WATER AND SANITATION PROJECT (WATSAN)

By Khotso Lebona

 

In 2008, Norwegian Red Cross started to supplement its ongoing orphans and vulnerable children programme with additional focus on water and sanitation project in two districts of Lesotho; Maseru –Thaba Bosiu and Mafeteng-Thabana Morena. The project assists the communities with clean water, latrines for children and hygiene education.

 

Lack of access to clean water has been in major issue in Lesotho. According to the Lesotho Red Cross Society water and sanitation Officer Mr. Thabang Toloane, many orphans and vulnerable children find themselves having to collect water from up to two kilometres away. This affects their attendance at school and also put them in danger due to the distances they have to travel.

                 

The minimum walking distance to a water collection point set by Department of Rural Water Supply (DRWS) in Lesotho should not be more than 150m. DRWS also requires that each person be provided with a minimum of 30 litres per person per day.Collecting water far means this is compromised.

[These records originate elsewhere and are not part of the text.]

-- ==== Sys2Proof/Certificates/Slice0/Obligations.lean ====
section
/-! DEFINITION. The statements for the provers. Each docstring names the rules of spec/ that the statement comes
from. `State.after`, `State.Keeps`, `State.Quiet`, `State.Legal` and the results by wide arithmetic are defined in
Sys2Proof/Safety.lean. -/

open Sys2Proof Sys2Proof.Machine

/-! ## Encoding -/

/-- Decoding the encoding of a well-formed instruction gives the instruction back, and every instruction that the
decoder answers is well formed (R160 to R169, R303, R310, U6). The spec marks most of the operation code bits 'from
general knowledge, not in source'; the statement rests on them as opcode_table.json gives them. -/
def Obligations.DecodeEncode : Prop :=
  (∀ i : Instr, i.wf = true → decode (encode i) = .ok i) ∧
  (∀ (w : Word) (i : Instr), decode w = .ok i → i.wf = true)

/-- Words written out from the encodings (operation codes that the spec marks 'from general knowledge, not in source')
decode to what they stand for: ADDI R1,R2; LDI *AR1++(2),R3; CMPI3 R2,R1; BU R1; CALL 100h; RETIU; IDLE; LDPK 80h; STI
R4,@982Bh; MB2 AR1,AR2; LDII @985Fh,R3; ABSF *++AR3(IR1),R4 || STF R4,*-AR7(1). -/
def Obligations.DecodeWords : Prop :=
  decode 0x02020001#32 = .ok (.addi (.reg (.r 1)) (.r 2)) ∧
  decode 0x08432102#32 = .ok (.ldi (.ind (.post false false (.disp 2) 1)) (.r 3)) ∧
  decode 0x23800102#32 = .ok (.cmpi3 (.rr (.r 1) (.r 2))) ∧
  decode 0x68000001#32 = .ok (.bcond .u (.reg (.r 1))) ∧
  decode 0x62000100#32 = .ok (.call 0x100) ∧
  decode 0x78000000#32 = .ok (.reticond .u) ∧
  decode 0x06000000#32 = .ok .idle ∧
  decode 0x1F700080#32 = .ok (.ldpk 0x80) ∧
  decode 0x1524982B#32 = .ok (.stiDir (.r 4) 0x982B) ∧
  decode 0xB90A0009#32 = .ok (.mb 2 (.reg (.ar 1)) (.ar 2)) ∧
  decode 0x08A3985F#32 = .ok (.ldii (.dir 0x985F) (.r 3)) ∧
  decode 0xC9040F93#32 = .ok (.absfStf 4 4 (.pre true false (.disp 1) 7) (.pre false true .ir1 3))

/-! ## The machine -/

/-- A step runs the decoded instruction (R7, R109, R160): where the boundary leaves the CPU to execute, the fetched
word decodes to an instruction and the instruction may stand where it stands, the step is the instruction's meaning,
with the word in the instruction register, and then what follows every instruction (`retireOutcome`: slots, block
end, repetition). Outside a repeat mode and outside the slots of a delayed instruction nothing follows but the count
of R862 (R352, R497, R531). -/
def Obligations.StepRunsDecoded : Prop :=
  (∀ (s u v : State) (w : Word) (i : Instr),
    atBoundary s = .ok false u → fetchWord u = .ok w v → decode w = .ok i → placement i { v with ir := w } = none →
      step s = retireOutcome { v with ir := w } (exec i { v with ir := w })) ∧
  (∀ before s : State, before.stBit 8 = false → before.delay = none → s.stalled = false → s.stBit 8 = false →
    retireOutcome before (.next s) = .next { s with unflushed := s.unflushed - 1 })

/-- The DMA signals and latches at a boundary, and a boundary at which no interrupt is taken (R51 to R53, R709, R735,
R800, R801). The fields of DIE select a signal for the read and the write of each channel; a port signal counts by the
level of its FIFO, a pin as an interrupt pin alone, low where it is level-triggered, else by its flag, and a timer by
its flag. Each channel latches the signals that it waits for, the latched flags of those signals are cleared, and
nothing else changes. A boundary applies its events in their order; with no interrupt that may be taken, or a postponed
one, no boot loader and not idle, the CPU then executes; before the events the interfaces are idle (R125, log entry 53)
and, unless the CPU goes on with an instruction that waits, no access of the CPU is in the peripheral-bus latch (R786,
log entry 17). -/
def Obligations.QuietBoundary : Prop :=
  (∀ die : Word,
    let two (lo : Nat) (ready : Signal) (pin : Fin 4) : Signal :=
      [Signal.none, ready, .iiof pin, .tim 0].getD (die.extractLsb' lo 2).toNat .none
    let three (lo : Nat) (ready : Signal) : Signal :=
      [Signal.none, ready, .iiof 0, .iiof 1, .iiof 2, .iiof 3, .tim 0, .tim 1].getD (die.extractLsb' lo 3).toNat .none
    readSignal die 0 = two 0 (.icrdy 0) 0 ∧ writeSignal die 0 = two 2 (.ocrdy 0) 1 ∧
    readSignal die 1 = two 4 (.icrdy 1) 2 ∧ writeSignal die 1 = two 6 (.ocrdy 1) 3 ∧
    readSignal die 2 = three 8 (.icrdy 2) ∧ writeSignal die 2 = three 11 (.ocrdy 2) ∧
    readSignal die 3 = three 14 (.icrdy 3) ∧ writeSignal die 3 = three 17 (.ocrdy 3) ∧
    readSignal die 4 = three 20 (.icrdy 4) ∧ writeSignal die 4 = three 23 (.ocrdy 4) ∧
    readSignal die 5 = three 26 (.icrdy 5) ∧ writeSignal die 5 = three 29 (.ocrdy 5)) ∧
  (∀ s : State, s.signalOn .none = false ∧ s.signalLatch .none = none ∧
    (∀ x : Fin 6, s.signalOn (.icrdy x) = decide (1 ≤ s.ports[x].inq.length) ∧ s.signalLatch (.icrdy x) = none ∧
      s.signalOn (.ocrdy x) = decide (s.ports[x].outq.length ≤ 7) ∧ s.signalLatch (.ocrdy x) = none) ∧
    (∀ x : Fin 4, let level := s.iif.getLsbD (4 * x.val + 1)
      s.signalOn (.iiof x) = (s.iif.getLsbD (4 * x.val) &&
        (if level then !s.pins.iiof[x] else s.iif.getLsbD (4 * x.val + 2))) ∧
      s.signalLatch (.iiof x) = if level then none else some (4 * x.val + 2)) ∧
    (∀ t : Fin 2, let j := if t = 0 then 24 else 31
      s.signalOn (.tim t) = s.iif.getLsbD j ∧ s.signalLatch (.tim t) = some j)) ∧
  (∀ s : State,
    let gotR (c : Fin 6) : Bool := s.dma[c].waitsRead && s.signalOn (readSignal s.die c)
    let gotW (c : Fin 6) : Bool := s.dma[c].waitsWrite && s.signalOn (writeSignal s.die c)
    let used (j : Nat) : Prop := ∃ c, gotR c = true ∧ s.signalLatch (readSignal s.die c) = some j ∨
      gotW c = true ∧ s.signalLatch (writeSignal s.die c) = some j
    ∃ i : Word, (∀ j, used j → i.getLsbD j = false) ∧ (∀ j, ¬ used j → i.getLsbD j = s.iif.getLsbD j) ∧
      latchDma s = { s with
        iif := i
        dma := Vector.ofFn fun c =>
          { s.dma[c] with rl := s.dma[c].rl || gotR c, wl := s.dma[c].wl || gotW c } }) ∧
  (∀ s : State, applyEvents [] s = .ok () s ∧ ∀ (e : Event) (es : List Event) (t : State),
    applyEvent e s = .ok () t → applyEvents (e :: es) s = applyEvents es t) ∧
  (∀ (s t : State) (b : Boundary) (l : List Boundary), s.script = b :: l →
    applyEvents b.events { s with script := l, pins := { s.pins with stat := 15, lstat := 15 } } = .ok () t →
    (t.irqBlocked = true ∨ b.defer = true ∨ t.irqChoice = none) → t.boot = none → t.idle = false →
    atBoundary s = .ok false
      { latchDma t with latch := if t.stalled then t.latch else t.latch.release .cpu }) ∧
  (∀ (s : State) (l : List Boundary), s.script = { events := [], defer := false } :: l →
    (s.irqBlocked = true ∨ s.irqChoice = none) → s.boot = none → s.idle = false →
    atBoundary s = .ok false
      { latchDma { s with script := l, pins := { s.pins with stat := 15, lstat := 15 } } with
        latch := if s.stalled then s.latch else s.latch.release .cpu })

But water supply isn’t just an issue for children. Thabang says whole communities are in dire need.

 

“Some community members are forced to use donkeys or cattle to carry their water due to the long distance,” Toloane explained.

                    

The project so far has helped five villages in Thaba Bosiu(Maseru district) and ten villages in Thabana –Morena (Mafeteng district) with the gravity system or water points which protects springs in villages to supply water to the reservoir tanks near the community.. Bore holes were also drilled which supply water to the hand pumps with the help from the rural water supply.

Now, all members of the community have full access to the water, but only the OVCs were especially helped with the latrines in all 15 villages. “The children really needed the latrines nearby due to ill-health of some of them”, Thabang said. “Both the water points and the latrines will help improve the health of the community. When water is accessible, the community can improve their livelihood by irrigating their small gardens to improve their nutrition and also can establish fisheries in their villages.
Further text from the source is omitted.